### [Work required]
Look for the word "mergeMask" in the data below, and copy every line that holds it.
──────── Task input ────────
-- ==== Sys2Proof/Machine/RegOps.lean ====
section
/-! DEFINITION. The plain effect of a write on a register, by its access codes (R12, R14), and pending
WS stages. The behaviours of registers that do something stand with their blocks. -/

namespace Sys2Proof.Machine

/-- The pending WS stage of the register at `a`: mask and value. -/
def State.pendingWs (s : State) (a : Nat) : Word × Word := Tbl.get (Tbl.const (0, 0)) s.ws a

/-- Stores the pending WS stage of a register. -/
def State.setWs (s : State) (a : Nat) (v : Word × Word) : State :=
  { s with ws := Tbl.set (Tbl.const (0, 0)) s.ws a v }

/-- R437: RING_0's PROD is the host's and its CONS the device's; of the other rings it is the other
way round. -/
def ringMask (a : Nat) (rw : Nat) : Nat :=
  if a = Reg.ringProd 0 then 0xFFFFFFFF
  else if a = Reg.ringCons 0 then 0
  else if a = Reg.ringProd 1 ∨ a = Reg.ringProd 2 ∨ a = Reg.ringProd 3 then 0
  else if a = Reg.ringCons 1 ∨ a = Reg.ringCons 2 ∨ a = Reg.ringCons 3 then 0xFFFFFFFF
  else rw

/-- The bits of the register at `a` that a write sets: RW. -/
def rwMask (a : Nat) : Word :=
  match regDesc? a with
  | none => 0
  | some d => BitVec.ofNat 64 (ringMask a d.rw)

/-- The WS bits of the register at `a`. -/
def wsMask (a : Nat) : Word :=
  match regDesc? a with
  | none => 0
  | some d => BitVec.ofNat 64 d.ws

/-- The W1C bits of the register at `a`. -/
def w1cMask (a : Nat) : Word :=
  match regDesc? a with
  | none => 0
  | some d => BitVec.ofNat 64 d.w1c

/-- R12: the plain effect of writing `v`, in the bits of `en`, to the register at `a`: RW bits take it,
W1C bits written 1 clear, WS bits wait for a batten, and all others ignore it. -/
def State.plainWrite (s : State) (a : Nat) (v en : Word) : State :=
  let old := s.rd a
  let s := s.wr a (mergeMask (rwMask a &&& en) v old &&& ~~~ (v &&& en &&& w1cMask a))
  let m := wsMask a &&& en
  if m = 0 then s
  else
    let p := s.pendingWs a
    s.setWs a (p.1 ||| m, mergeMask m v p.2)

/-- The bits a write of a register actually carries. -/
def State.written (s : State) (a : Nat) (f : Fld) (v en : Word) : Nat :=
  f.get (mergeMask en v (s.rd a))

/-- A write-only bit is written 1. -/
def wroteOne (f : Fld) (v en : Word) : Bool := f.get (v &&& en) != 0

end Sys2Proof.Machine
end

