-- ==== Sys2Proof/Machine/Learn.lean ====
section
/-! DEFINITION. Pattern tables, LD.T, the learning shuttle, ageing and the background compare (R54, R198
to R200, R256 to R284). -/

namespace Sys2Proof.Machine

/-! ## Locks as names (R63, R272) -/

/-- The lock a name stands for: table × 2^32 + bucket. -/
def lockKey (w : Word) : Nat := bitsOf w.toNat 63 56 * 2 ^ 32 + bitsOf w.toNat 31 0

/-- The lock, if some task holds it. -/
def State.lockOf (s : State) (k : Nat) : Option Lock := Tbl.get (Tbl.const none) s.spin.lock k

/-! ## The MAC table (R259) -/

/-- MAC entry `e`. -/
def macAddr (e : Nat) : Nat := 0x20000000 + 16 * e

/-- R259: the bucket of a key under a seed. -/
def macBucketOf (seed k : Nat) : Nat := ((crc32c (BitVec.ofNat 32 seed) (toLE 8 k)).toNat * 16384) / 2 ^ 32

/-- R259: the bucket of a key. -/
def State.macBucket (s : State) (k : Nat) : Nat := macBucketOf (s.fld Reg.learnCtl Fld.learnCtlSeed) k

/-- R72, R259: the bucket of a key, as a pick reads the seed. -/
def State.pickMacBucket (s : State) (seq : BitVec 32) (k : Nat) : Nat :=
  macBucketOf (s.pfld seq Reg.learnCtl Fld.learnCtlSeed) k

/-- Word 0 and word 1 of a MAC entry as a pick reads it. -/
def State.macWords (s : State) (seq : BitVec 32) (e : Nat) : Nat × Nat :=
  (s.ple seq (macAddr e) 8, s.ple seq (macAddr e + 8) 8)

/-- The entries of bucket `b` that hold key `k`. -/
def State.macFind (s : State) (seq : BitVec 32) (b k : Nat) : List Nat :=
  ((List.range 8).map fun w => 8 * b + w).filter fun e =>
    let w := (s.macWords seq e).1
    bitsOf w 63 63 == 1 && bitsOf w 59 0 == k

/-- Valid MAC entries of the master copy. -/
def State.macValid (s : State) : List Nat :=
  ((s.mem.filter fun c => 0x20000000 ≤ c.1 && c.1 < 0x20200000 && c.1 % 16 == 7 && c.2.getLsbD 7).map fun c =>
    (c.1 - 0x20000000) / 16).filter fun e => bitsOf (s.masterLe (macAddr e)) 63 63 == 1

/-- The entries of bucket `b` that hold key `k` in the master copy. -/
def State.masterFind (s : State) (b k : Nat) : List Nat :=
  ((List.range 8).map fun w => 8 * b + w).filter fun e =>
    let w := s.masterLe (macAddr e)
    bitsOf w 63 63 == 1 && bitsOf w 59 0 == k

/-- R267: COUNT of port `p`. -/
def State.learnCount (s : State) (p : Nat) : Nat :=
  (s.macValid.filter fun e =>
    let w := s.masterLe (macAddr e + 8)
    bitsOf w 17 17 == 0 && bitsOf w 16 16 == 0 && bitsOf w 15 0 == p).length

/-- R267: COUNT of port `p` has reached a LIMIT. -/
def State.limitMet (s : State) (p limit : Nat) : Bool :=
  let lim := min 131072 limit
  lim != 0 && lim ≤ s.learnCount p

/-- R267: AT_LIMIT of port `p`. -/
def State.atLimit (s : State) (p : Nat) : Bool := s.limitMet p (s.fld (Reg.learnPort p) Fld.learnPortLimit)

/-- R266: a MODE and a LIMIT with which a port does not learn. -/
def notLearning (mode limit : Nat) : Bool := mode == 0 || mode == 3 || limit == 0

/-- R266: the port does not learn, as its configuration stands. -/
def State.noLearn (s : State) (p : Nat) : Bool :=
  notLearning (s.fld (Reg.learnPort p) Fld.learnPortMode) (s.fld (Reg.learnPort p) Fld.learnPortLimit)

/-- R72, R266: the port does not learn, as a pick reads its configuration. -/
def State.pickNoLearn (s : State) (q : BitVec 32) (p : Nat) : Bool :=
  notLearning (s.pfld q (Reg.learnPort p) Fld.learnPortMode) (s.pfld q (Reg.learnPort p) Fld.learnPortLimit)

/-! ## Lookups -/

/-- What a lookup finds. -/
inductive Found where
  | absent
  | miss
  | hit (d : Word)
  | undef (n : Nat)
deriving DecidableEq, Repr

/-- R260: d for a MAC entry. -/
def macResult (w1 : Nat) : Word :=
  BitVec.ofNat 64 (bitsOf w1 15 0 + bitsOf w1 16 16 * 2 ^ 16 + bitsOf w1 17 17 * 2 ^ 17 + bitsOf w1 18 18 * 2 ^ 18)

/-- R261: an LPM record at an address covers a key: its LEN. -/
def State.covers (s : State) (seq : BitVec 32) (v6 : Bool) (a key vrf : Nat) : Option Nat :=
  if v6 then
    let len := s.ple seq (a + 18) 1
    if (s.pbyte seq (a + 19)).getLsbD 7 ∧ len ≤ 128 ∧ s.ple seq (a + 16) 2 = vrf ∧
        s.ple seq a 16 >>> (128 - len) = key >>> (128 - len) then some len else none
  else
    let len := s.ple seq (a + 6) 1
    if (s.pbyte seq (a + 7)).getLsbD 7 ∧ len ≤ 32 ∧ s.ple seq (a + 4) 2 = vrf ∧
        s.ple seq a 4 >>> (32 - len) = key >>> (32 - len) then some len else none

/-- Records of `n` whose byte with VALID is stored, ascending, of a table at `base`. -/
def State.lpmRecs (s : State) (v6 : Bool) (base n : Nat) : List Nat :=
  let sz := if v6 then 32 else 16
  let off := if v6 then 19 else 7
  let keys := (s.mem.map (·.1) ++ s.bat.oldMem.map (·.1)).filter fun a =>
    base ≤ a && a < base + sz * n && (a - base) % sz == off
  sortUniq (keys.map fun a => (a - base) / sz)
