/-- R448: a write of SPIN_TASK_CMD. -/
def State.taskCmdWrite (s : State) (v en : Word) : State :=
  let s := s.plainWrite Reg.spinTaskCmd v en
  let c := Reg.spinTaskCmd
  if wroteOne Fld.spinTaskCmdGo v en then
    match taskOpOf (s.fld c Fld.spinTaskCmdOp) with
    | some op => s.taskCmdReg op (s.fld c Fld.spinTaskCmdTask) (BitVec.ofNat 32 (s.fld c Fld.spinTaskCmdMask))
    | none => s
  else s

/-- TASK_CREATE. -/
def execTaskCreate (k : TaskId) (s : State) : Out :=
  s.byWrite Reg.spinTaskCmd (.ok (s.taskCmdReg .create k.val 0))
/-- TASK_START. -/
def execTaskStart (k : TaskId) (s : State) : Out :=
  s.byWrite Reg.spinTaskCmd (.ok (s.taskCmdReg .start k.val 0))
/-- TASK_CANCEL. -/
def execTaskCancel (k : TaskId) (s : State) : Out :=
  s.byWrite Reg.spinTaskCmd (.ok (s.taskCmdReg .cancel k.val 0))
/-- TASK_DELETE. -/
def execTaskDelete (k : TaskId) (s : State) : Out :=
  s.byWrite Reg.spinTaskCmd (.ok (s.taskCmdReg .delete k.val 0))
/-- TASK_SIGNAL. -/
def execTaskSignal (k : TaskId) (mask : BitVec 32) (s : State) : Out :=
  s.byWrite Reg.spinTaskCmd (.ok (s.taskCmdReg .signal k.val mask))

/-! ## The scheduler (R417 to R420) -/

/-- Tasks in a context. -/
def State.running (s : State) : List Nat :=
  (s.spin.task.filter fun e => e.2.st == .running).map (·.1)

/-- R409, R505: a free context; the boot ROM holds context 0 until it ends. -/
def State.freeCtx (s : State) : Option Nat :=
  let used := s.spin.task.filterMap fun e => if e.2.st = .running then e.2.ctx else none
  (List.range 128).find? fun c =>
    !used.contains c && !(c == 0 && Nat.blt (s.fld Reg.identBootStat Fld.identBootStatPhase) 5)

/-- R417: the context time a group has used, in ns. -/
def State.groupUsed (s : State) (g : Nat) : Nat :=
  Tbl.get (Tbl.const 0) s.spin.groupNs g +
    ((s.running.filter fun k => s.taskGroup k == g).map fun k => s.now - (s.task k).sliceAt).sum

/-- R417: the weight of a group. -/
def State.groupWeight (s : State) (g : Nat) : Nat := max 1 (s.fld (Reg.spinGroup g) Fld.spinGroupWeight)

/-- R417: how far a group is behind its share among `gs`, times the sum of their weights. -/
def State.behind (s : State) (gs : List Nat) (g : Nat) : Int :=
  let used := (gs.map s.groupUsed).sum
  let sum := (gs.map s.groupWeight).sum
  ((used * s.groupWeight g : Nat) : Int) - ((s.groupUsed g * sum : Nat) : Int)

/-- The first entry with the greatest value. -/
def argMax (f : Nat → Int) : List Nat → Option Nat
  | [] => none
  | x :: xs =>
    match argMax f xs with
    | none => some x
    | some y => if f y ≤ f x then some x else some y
────────
──────── Task input ────────
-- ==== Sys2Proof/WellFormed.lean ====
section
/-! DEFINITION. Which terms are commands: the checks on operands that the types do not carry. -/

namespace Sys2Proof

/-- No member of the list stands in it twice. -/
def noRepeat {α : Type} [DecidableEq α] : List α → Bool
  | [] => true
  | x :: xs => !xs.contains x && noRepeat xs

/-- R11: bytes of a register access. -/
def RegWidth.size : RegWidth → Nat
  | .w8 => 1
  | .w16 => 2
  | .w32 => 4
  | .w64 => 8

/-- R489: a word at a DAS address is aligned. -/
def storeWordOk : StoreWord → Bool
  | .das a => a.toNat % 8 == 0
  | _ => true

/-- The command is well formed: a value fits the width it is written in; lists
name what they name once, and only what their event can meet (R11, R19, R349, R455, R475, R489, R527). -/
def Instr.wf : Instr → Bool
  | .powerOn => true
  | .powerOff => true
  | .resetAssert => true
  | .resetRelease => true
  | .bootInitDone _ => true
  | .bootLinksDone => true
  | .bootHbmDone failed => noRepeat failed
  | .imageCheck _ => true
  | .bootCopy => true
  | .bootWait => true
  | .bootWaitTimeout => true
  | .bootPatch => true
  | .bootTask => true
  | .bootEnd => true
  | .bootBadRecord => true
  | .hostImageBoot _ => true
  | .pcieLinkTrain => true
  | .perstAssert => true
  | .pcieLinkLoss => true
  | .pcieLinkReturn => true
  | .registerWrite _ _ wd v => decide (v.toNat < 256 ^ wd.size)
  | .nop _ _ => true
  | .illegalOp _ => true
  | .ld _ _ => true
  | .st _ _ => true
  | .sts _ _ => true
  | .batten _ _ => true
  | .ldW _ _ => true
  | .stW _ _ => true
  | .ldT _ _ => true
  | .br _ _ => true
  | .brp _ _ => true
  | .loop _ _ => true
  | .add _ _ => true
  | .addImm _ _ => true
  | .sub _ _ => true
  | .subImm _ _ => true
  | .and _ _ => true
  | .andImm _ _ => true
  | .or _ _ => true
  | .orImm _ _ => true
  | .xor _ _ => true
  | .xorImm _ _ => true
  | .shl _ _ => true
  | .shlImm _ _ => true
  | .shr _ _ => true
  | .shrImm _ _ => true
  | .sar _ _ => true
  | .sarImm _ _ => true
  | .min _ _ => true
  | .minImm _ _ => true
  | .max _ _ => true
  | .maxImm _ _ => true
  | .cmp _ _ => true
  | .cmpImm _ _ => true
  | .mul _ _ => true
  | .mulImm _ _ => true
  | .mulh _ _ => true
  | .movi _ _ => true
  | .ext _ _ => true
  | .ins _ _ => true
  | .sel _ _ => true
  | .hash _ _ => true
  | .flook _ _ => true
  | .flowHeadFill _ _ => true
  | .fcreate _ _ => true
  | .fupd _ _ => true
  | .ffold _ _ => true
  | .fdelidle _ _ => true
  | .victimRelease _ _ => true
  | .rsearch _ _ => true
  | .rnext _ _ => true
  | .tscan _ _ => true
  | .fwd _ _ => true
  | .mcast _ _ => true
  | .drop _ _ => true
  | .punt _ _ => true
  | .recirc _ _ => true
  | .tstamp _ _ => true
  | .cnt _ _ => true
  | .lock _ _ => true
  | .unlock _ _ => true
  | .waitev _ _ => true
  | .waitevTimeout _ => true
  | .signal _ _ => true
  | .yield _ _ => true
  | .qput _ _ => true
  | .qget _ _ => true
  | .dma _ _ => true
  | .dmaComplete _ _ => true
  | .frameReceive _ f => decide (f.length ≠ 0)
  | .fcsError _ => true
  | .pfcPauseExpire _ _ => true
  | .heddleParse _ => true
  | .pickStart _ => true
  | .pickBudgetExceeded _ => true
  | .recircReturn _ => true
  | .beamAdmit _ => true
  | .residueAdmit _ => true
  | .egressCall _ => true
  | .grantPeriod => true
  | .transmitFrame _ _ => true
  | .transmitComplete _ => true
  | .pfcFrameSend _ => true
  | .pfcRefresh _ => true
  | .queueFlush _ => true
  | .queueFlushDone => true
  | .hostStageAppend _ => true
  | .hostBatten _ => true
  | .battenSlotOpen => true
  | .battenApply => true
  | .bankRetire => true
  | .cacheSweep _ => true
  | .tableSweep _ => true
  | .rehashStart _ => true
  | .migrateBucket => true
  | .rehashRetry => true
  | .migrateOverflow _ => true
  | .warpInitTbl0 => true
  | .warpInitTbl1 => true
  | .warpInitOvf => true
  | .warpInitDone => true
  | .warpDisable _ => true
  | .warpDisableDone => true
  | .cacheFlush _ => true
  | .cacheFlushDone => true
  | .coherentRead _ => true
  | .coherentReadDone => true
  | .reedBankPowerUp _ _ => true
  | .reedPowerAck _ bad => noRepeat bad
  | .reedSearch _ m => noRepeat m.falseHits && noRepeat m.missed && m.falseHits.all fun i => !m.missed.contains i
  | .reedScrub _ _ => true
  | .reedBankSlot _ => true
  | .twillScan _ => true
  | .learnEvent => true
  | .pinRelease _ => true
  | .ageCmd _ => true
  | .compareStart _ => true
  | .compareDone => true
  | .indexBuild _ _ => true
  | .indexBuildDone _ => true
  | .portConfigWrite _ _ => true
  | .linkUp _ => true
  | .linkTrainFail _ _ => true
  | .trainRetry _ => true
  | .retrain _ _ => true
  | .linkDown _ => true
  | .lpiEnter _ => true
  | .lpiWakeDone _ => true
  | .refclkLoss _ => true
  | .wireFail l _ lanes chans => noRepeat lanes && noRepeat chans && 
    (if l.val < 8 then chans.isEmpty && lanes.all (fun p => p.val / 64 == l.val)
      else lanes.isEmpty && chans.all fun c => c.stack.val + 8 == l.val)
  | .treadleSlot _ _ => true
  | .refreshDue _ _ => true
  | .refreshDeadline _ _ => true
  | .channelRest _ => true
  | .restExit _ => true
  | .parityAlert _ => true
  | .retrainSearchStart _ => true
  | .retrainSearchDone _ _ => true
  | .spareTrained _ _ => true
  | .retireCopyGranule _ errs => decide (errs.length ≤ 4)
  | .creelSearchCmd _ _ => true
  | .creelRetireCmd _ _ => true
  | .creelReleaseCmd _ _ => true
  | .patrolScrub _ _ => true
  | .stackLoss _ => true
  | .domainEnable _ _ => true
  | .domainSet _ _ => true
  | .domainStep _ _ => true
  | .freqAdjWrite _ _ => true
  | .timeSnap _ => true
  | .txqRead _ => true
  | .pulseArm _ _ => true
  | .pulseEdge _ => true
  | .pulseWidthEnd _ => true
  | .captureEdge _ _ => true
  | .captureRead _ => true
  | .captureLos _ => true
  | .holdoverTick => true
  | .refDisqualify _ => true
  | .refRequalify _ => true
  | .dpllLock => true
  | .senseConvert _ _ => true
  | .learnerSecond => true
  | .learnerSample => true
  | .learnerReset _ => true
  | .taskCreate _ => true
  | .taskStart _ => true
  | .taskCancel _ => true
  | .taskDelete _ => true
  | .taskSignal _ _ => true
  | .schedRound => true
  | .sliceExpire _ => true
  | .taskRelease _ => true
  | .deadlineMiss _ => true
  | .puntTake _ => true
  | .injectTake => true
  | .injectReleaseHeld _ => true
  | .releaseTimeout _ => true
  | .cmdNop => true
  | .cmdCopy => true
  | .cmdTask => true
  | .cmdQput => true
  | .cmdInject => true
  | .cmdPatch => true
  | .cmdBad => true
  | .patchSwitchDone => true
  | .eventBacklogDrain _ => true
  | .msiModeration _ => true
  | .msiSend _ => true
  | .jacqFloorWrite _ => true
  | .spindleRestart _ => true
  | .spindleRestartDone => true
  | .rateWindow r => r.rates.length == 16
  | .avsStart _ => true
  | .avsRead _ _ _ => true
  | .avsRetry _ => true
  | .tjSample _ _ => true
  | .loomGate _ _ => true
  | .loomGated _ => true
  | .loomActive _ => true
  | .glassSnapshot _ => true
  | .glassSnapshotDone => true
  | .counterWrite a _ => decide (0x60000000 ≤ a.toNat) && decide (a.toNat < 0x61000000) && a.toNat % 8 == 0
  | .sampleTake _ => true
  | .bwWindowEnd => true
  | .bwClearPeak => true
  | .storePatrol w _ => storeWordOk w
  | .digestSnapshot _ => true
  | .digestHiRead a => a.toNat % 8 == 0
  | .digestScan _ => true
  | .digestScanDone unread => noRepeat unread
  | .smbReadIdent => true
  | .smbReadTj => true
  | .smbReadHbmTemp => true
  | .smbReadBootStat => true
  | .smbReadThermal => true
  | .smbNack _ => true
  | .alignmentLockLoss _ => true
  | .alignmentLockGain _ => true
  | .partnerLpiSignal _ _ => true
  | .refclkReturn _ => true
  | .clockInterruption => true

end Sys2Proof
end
────────
──────── Task input ────────
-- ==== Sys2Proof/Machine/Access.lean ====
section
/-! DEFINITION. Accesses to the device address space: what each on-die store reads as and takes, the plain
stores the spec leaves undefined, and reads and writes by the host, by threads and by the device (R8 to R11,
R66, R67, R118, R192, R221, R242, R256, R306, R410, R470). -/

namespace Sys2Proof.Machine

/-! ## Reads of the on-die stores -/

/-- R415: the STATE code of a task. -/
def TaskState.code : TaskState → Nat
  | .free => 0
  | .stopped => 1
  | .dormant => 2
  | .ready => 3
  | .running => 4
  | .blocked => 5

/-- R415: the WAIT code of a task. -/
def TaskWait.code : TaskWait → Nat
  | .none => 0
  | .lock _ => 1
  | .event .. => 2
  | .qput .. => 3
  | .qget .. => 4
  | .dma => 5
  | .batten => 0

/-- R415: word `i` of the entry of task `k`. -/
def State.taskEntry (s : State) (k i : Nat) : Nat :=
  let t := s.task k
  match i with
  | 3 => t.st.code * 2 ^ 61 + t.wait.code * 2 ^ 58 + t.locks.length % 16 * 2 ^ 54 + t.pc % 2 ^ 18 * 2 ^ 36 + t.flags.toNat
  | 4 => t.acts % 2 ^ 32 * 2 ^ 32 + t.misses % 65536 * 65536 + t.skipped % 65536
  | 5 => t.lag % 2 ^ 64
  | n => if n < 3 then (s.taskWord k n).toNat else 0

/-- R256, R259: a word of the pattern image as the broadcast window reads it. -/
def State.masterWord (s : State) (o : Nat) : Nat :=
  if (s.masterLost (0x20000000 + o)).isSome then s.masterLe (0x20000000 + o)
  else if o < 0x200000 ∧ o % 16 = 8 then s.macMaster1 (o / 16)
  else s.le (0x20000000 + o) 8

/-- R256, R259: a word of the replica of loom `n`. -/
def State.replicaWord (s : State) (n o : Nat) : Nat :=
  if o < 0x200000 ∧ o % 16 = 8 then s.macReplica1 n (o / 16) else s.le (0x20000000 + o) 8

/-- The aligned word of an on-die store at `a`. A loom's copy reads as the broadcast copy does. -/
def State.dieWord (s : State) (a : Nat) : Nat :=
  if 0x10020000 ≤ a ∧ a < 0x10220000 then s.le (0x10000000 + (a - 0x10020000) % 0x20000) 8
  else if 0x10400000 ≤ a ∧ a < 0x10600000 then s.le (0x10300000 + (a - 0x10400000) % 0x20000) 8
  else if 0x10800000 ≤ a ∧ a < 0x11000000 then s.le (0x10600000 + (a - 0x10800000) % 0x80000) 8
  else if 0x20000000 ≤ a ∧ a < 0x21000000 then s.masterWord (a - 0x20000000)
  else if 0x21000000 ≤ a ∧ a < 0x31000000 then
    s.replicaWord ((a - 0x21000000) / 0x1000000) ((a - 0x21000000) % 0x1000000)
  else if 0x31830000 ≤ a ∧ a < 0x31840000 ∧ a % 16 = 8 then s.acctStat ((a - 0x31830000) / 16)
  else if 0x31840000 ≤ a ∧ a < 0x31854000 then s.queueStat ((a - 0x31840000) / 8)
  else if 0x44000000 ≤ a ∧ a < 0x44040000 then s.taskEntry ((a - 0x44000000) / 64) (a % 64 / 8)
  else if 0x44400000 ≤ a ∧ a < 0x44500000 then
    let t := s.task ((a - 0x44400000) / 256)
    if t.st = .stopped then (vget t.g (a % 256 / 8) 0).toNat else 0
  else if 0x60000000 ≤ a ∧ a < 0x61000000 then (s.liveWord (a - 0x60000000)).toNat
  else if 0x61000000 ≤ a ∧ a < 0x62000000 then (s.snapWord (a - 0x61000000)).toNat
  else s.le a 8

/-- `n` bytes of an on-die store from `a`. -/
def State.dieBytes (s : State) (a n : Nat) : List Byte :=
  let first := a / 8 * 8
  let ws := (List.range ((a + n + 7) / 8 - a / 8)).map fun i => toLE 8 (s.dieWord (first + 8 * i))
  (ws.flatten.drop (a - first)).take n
────────
### [Response to the task]
  let s := s.wr a (mergeMask (rwMask a &&& en) v old &&& ~~~ (v &&& en &&& w1cMask a))
    s.setWs a (p.1 ||| m, mergeMask m v p.2)
  f.get (mergeMask en v (s.rd a))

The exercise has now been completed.